* _WHAT IS REQUIRED_
Report the number of lines holding "Machine" in the material below, and nothing more.

::::

-- ==== Sys2Proof/Machine/CmdRegisters.lean ====
section
/-! DEFINITION. The commands on registers, notice queues and the audit (chapter 02). -/

namespace Sys2Proof.Machine

/-- REGISTER_WRITE (R36). -/
def execRegisterWrite (r : Requester) (off : BitVec 25) (data : Word) (be : BitVec 4) (s : State) : Result :=
  s.run fun d => d.busWrite r off.toNat data be.toNat

/-- SET_ALIAS_WRITE (R27): an offset of the set alias. -/
def execSetAliasWrite (r : Requester) (off : BitVec 25) (data : Word) (be : BitVec 4) (s : State) : Result :=
  s.run fun d => match aliasOf off.toNat with
    | some (.set, _) => d.busWrite r off.toNat data be.toNat
    | _ => d

/-- CLEAR_ALIAS_WRITE (R27). -/
def execClearAliasWrite (r : Requester) (off : BitVec 25) (data : Word) (be : BitVec 4) (s : State) : Result :=
  s.run fun d => match aliasOf off.toNat with
    | some (.clear, _) => d.busWrite r off.toNat data be.toNat
    | _ => d

/-- TOGGLE_ALIAS_WRITE (R27). -/
def execToggleAliasWrite (r : Requester) (off : BitVec 25) (data : Word) (be : BitVec 4) (s : State) : Result :=
  s.run fun d => match aliasOf off.toNat with
    | some (.toggle, _) => d.busWrite r off.toNat data be.toNat
    | _ => d

/-- BIT_ALIAS_WRITE (R28). -/
def execBitAliasWrite (r : Requester) (off : BitVec 25) (data : Word) (be : BitVec 4) (s : State) : Result :=
  s.run fun d => match aliasOf off.toNat with
    | some (.bit _, _) => d.busWrite r off.toNat data be.toNat
    | _ => d

/-- OVERSIZE_BAR0_REQUEST (R31): more than two words. -/
def execOversizeBar0Request (_off : BitVec 25) (words : Nat) (posted : Bool) (s : State) : Result :=
  s.run fun d =>
    if !d.hostUp || words ≤ 2 then d
    else if !d.memEnable then d.unsupported posted
    else d.completerAbort posted

/-- NOTICE_STORE (R47-R54). -/
def execNoticeStore (block : BitVec 8) (bad : BitVec 8) (s : State) : Result := s.run fun d => d.noticeStore block.toNat bad.toNat

/-- NOTICE_POP (R52). -/
def execNoticePop (r : Requester) (q : Fin 8) (bad : Bool) (s : State) : Result := s.run fun d => d.readBy r fun d => d.noticePop q bad

/-- NOTICE_PEEK (R33, R52). -/
def execNoticePeek (r : Requester) (q : Fin 8) (s : State) : Result := s.run fun d => d.readBy r fun d => d.noticePeek q

/-- NOTICE_ARM (R50). -/
def execNoticeArm (r : Requester) (q : Fin 8) (s : State) : Result := s.run fun d => d.press r (NTQ_CTL.ARM q)

/-- NOTICE_FLUSH (R49). -/
def execNoticeFlush (r : Requester) (q : Fin 8) (s : State) : Result := s.run fun d => d.press r (NTQ_CTL.FLUSH q)

/-- AUDIT_REQUEST (R55). -/
def execAuditRequest (c : Cause) (s : State) : Result :=
  s.run fun d => d.byCause c (fun r d => d.press r AUD_CTL.SNAP) [0x070]

/-- AUDIT_CAPTURE (R55). -/
def execAuditCapture (s : State) : Result := s.run (·.auditCapture)

/-- AUDIT_DONE (R56). -/
def execAuditDone (s : State) : Result := s.run (·.auditDone)

/-- SNAP_PAIR_READ (R57): both words of a pair in one request. -/
def execSnapPairRead (r : Requester) (off : BitVec 25) (s : State) : Result :=
  s.run fun d => d.readBy r fun d =>
    let a := off.toNat
    d.when (a % 8 = 0 && 0xC00 ≤ a % 0x1000 && a % 0x1000 < 0xE00 && (blockOf a).isSome) (·.snapPairRead a)

/-- LOW_WORD_LATCH_READ (R33). -/
def execLowWordLatchRead (r : Requester) (off : BitVec 25) (s : State) : Result := s.run fun d => d.readBy r fun d => d.latchRead off.toNat

end Sys2Proof.Machine
end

::::

* _EXERCISE OUTPUT_
3